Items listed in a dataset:
------------------------

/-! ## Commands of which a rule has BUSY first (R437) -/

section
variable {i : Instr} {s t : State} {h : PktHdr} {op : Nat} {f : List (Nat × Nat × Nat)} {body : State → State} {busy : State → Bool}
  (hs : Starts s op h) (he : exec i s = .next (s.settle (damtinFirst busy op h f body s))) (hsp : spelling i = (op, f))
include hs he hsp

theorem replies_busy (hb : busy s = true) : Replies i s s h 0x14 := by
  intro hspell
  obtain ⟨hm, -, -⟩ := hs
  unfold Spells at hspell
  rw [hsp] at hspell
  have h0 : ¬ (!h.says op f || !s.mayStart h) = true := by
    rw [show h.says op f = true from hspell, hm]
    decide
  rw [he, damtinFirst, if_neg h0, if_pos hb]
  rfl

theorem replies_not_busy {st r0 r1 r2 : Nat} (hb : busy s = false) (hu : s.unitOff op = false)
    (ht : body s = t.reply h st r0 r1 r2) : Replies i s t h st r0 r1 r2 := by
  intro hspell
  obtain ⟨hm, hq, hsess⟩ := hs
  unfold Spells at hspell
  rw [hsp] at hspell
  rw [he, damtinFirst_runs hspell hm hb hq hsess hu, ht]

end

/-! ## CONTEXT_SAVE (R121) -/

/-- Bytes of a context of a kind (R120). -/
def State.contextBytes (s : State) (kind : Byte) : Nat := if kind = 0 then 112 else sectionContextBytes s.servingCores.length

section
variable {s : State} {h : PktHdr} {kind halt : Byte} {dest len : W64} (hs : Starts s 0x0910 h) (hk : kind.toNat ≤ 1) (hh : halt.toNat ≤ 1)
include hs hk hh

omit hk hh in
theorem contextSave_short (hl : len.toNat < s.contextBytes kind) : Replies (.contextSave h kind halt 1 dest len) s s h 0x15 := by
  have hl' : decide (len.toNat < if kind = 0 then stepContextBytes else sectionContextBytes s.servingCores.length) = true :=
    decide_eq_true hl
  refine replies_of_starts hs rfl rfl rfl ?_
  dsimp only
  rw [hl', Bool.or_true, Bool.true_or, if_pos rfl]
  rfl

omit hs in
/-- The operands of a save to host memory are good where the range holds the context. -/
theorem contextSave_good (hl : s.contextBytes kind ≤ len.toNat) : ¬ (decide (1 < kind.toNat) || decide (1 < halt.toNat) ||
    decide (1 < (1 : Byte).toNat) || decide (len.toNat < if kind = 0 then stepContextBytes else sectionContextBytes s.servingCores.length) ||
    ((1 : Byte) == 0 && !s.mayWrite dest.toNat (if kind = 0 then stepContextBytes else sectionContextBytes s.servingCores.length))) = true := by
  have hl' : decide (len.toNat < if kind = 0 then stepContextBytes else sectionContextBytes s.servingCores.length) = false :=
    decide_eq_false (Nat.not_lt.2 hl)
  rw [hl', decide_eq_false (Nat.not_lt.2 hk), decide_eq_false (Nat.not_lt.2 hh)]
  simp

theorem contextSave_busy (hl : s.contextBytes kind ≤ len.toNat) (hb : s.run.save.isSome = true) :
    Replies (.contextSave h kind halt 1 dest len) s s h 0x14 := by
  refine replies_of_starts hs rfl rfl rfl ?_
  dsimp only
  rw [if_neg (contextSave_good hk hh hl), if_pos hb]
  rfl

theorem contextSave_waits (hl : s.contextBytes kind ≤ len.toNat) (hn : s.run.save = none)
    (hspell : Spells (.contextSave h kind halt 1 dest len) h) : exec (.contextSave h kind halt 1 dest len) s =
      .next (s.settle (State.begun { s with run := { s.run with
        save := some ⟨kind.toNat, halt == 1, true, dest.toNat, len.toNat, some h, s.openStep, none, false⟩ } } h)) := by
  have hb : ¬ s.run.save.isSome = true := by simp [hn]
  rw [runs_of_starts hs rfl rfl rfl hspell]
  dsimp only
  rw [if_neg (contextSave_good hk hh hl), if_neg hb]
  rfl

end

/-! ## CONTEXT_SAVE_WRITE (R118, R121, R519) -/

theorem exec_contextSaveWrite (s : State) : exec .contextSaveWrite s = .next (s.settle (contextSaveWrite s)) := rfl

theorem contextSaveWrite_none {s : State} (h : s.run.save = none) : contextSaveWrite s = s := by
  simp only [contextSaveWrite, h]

------------------------

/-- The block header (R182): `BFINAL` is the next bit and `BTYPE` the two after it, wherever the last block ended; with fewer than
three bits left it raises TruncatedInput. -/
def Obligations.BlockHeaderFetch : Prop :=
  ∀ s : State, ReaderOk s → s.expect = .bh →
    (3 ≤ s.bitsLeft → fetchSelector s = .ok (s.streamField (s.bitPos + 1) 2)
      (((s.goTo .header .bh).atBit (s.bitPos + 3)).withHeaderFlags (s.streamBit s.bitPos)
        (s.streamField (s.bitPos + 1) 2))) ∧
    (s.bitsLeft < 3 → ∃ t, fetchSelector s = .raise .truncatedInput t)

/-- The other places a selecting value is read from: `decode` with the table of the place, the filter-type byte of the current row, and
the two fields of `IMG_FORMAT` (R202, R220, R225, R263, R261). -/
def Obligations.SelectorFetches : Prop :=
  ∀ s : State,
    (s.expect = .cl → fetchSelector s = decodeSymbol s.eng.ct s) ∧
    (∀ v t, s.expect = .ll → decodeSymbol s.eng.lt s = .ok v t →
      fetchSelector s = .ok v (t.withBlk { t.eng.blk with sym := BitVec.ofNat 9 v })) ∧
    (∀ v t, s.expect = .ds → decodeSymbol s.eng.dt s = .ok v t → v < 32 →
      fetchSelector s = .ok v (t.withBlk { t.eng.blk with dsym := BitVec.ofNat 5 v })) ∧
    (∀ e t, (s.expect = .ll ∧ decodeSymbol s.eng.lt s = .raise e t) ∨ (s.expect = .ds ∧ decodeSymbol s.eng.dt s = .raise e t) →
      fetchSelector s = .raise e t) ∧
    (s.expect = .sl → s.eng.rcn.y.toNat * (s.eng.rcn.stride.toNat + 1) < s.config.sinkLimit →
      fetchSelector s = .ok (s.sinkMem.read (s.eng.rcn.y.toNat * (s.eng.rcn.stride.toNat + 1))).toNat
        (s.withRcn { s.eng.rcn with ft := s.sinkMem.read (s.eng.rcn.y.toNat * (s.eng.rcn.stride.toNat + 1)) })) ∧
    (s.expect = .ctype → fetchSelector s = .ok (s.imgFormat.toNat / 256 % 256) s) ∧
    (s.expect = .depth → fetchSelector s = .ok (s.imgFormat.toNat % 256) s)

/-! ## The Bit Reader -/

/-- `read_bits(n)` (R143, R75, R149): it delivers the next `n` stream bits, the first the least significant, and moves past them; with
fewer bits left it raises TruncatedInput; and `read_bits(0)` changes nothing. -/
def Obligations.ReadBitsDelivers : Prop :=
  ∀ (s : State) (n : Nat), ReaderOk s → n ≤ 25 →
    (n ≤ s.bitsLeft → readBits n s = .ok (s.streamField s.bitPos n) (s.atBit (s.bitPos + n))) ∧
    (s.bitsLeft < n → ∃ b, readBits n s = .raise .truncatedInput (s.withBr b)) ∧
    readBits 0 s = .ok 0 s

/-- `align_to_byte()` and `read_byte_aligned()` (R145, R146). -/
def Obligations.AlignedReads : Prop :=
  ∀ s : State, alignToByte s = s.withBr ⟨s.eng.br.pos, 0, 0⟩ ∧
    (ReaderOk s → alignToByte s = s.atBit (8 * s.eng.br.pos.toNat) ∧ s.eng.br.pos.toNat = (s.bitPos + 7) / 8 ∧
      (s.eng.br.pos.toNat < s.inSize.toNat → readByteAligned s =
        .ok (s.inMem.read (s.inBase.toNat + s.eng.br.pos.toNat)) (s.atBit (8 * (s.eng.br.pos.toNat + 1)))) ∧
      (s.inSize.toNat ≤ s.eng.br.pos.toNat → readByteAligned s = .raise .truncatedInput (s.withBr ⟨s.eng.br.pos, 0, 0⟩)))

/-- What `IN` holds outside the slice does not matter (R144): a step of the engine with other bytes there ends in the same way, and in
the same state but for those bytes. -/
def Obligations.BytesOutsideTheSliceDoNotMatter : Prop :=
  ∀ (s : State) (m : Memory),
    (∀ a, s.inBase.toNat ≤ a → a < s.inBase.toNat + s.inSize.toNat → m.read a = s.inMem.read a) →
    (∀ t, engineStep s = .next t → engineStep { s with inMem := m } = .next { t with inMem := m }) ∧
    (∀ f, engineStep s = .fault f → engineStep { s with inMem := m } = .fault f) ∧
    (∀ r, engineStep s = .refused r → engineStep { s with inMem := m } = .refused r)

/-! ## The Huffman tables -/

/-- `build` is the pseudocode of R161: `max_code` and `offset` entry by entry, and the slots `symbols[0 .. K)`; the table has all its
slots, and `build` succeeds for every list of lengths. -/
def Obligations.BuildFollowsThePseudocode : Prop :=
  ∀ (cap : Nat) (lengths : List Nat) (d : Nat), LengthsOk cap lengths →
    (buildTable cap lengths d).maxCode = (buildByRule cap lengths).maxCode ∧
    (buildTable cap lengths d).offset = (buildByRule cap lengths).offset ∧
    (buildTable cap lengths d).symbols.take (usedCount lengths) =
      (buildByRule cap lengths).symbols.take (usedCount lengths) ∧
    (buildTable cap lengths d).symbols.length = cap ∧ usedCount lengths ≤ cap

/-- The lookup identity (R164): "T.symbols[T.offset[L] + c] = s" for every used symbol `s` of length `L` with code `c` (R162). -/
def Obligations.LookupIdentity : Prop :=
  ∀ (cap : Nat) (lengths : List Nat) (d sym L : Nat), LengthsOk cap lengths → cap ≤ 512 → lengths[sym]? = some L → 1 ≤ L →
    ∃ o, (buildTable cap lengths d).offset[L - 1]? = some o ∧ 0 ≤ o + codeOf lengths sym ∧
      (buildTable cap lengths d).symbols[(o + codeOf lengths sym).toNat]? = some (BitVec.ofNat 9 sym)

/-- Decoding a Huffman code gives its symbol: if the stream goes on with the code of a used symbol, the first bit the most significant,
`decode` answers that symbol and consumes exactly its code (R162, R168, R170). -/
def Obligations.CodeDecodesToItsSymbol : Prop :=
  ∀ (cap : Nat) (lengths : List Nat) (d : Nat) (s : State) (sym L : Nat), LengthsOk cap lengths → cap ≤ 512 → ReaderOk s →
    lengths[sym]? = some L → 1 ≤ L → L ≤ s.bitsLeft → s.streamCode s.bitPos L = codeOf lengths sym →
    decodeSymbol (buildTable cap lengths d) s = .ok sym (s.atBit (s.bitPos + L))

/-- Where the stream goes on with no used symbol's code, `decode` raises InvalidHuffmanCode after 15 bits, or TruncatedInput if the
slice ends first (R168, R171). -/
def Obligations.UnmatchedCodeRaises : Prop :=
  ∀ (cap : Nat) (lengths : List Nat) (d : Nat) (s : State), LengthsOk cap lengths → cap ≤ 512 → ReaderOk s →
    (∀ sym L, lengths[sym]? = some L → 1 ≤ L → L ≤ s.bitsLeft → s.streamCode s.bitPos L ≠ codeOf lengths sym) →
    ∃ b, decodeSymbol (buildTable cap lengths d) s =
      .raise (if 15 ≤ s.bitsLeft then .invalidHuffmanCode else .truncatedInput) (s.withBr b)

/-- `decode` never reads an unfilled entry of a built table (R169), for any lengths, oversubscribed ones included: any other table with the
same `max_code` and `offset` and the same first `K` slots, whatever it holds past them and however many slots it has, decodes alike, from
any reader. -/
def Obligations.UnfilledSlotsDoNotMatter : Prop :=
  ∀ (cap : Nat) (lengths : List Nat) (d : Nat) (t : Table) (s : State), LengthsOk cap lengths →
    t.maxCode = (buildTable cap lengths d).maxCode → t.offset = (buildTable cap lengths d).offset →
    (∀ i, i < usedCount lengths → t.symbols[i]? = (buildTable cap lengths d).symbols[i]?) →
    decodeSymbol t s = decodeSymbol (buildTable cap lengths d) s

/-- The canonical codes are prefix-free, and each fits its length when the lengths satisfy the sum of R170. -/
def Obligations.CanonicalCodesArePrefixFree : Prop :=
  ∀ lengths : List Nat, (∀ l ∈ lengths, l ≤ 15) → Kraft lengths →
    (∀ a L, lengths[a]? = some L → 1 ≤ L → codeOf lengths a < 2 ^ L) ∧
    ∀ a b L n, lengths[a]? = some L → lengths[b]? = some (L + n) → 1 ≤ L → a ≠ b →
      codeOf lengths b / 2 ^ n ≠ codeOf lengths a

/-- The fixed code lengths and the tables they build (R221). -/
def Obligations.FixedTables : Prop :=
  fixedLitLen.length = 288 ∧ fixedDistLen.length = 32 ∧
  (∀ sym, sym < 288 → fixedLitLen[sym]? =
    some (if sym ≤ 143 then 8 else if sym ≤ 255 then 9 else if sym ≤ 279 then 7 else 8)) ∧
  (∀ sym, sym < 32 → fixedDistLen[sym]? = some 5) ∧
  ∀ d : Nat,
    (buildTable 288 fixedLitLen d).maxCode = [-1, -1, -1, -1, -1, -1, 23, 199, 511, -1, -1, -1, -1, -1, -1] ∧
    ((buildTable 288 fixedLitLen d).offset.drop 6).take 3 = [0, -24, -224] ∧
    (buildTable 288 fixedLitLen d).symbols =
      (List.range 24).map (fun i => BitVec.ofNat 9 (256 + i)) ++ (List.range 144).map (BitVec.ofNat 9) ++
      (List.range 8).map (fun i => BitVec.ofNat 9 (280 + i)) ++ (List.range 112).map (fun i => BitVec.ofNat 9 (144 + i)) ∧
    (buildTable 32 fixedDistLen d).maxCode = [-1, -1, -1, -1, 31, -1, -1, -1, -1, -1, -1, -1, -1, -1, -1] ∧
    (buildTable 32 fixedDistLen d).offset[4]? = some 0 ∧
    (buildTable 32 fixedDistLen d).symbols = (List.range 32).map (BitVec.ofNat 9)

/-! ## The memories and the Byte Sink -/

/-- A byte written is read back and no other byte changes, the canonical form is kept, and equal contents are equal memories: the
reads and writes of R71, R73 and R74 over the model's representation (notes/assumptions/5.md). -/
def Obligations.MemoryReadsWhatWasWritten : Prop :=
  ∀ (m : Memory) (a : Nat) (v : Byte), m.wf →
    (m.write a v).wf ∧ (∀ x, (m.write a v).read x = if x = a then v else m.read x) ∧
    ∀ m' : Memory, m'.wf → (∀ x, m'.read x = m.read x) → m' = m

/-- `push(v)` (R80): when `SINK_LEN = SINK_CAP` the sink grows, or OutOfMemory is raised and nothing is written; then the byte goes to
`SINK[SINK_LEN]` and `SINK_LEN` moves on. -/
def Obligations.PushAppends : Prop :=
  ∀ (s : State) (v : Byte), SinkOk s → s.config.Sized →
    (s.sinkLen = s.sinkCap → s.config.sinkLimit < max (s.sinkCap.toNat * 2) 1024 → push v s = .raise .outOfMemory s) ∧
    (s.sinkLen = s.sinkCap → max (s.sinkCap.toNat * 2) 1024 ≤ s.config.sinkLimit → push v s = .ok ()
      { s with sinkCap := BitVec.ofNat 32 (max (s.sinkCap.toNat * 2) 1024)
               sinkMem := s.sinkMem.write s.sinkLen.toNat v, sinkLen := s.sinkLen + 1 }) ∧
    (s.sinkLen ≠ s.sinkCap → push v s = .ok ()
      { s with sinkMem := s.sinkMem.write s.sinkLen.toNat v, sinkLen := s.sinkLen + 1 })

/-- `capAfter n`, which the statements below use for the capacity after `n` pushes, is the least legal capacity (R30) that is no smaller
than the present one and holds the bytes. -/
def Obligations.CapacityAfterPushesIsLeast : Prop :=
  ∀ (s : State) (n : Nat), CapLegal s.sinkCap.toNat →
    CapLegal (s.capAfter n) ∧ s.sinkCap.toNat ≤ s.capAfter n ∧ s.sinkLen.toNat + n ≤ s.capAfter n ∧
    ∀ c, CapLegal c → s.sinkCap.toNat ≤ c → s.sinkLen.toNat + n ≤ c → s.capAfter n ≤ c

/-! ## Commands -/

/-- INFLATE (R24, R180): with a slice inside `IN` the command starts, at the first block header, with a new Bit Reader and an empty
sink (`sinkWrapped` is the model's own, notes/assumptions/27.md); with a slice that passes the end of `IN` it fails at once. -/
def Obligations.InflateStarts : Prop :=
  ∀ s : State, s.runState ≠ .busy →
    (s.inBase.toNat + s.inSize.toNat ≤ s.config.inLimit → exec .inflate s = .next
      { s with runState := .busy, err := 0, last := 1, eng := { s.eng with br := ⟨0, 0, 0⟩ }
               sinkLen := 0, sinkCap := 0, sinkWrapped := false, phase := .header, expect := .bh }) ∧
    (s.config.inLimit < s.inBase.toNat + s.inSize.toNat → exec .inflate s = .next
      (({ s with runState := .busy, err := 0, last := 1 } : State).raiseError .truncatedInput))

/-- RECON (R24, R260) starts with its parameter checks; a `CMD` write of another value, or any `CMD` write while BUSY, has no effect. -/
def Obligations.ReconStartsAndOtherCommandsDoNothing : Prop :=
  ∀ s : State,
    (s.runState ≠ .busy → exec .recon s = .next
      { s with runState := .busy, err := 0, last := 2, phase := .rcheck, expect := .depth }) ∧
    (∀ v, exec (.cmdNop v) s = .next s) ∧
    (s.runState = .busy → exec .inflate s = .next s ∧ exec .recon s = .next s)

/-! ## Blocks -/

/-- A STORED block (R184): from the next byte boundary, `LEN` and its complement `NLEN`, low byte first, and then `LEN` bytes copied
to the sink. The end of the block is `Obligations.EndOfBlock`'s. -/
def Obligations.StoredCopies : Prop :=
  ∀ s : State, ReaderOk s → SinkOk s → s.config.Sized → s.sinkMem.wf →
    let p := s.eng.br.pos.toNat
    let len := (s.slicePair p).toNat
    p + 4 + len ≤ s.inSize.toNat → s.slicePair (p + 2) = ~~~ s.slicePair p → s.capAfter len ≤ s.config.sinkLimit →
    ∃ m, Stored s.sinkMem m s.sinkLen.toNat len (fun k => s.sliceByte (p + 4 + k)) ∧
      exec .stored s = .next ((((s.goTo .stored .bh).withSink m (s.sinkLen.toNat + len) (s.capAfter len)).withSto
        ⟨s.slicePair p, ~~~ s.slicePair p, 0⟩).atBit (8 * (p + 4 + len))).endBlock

------------------------

● **Task prompt**:
In the data above, retype exactly and only the lines between the one holding "first (R437) -/" and the one holding "decide (1 < (1", inclusive.

● **Exercise solution**:
/-! ## Commands of which a rule has BUSY first (R437) -/

section
variable {i : Instr} {s t : State} {h : PktHdr} {op : Nat} {f : List (Nat × Nat × Nat)} {body : State → State} {busy : State → Bool}
  (hs : Starts s op h) (he : exec i s = .next (s.settle (damtinFirst busy op h f body s))) (hsp : spelling i = (op, f))
include hs he hsp

theorem replies_busy (hb : busy s = true) : Replies i s s h 0x14 := by
  intro hspell
  obtain ⟨hm, -, -⟩ := hs
  unfold Spells at hspell
  rw [hsp] at hspell
  have h0 : ¬ (!h.says op f || !s.mayStart h) = true := by
    rw [show h.says op f = true from hspell, hm]
    decide
  rw [he, damtinFirst, if_neg h0, if_pos hb]
  rfl

theorem replies_not_busy {st r0 r1 r2 : Nat} (hb : busy s = false) (hu : s.unitOff op = false)
    (ht : body s = t.reply h st r0 r1 r2) : Replies i s t h st r0 r1 r2 := by
  intro hspell
  obtain ⟨hm, hq, hsess⟩ := hs
  unfold Spells at hspell
  rw [hsp] at hspell
  rw [he, damtinFirst_runs hspell hm hb hq hsess hu, ht]

end

/-! ## CONTEXT_SAVE (R121) -/

/-- Bytes of a context of a kind (R120). -/
def State.contextBytes (s : State) (kind : Byte) : Nat := if kind = 0 then 112 else sectionContextBytes s.servingCores.length

section
variable {s : State} {h : PktHdr} {kind halt : Byte} {dest len : W64} (hs : Starts s 0x0910 h) (hk : kind.toNat ≤ 1) (hh : halt.toNat ≤ 1)
include hs hk hh

omit hk hh in
theorem contextSave_short (hl : len.toNat < s.contextBytes kind) : Replies (.contextSave h kind halt 1 dest len) s s h 0x15 := by
  have hl' : decide (len.toNat < if kind = 0 then stepContextBytes else sectionContextBytes s.servingCores.length) = true :=
    decide_eq_true hl
  refine replies_of_starts hs rfl rfl rfl ?_
  dsimp only
  rw [hl', Bool.or_true, Bool.true_or, if_pos rfl]
  rfl

omit hs in
/-- The operands of a save to host memory are good where the range holds the context. -/
theorem contextSave_good (hl : s.contextBytes kind ≤ len.toNat) : ¬ (decide (1 < kind.toNat) || decide (1 < halt.toNat) ||
    decide (1 < (1 : Byte).toNat) || decide (len.toNat < if kind = 0 then stepContextBytes else sectionContextBytes s.servingCores.length) ||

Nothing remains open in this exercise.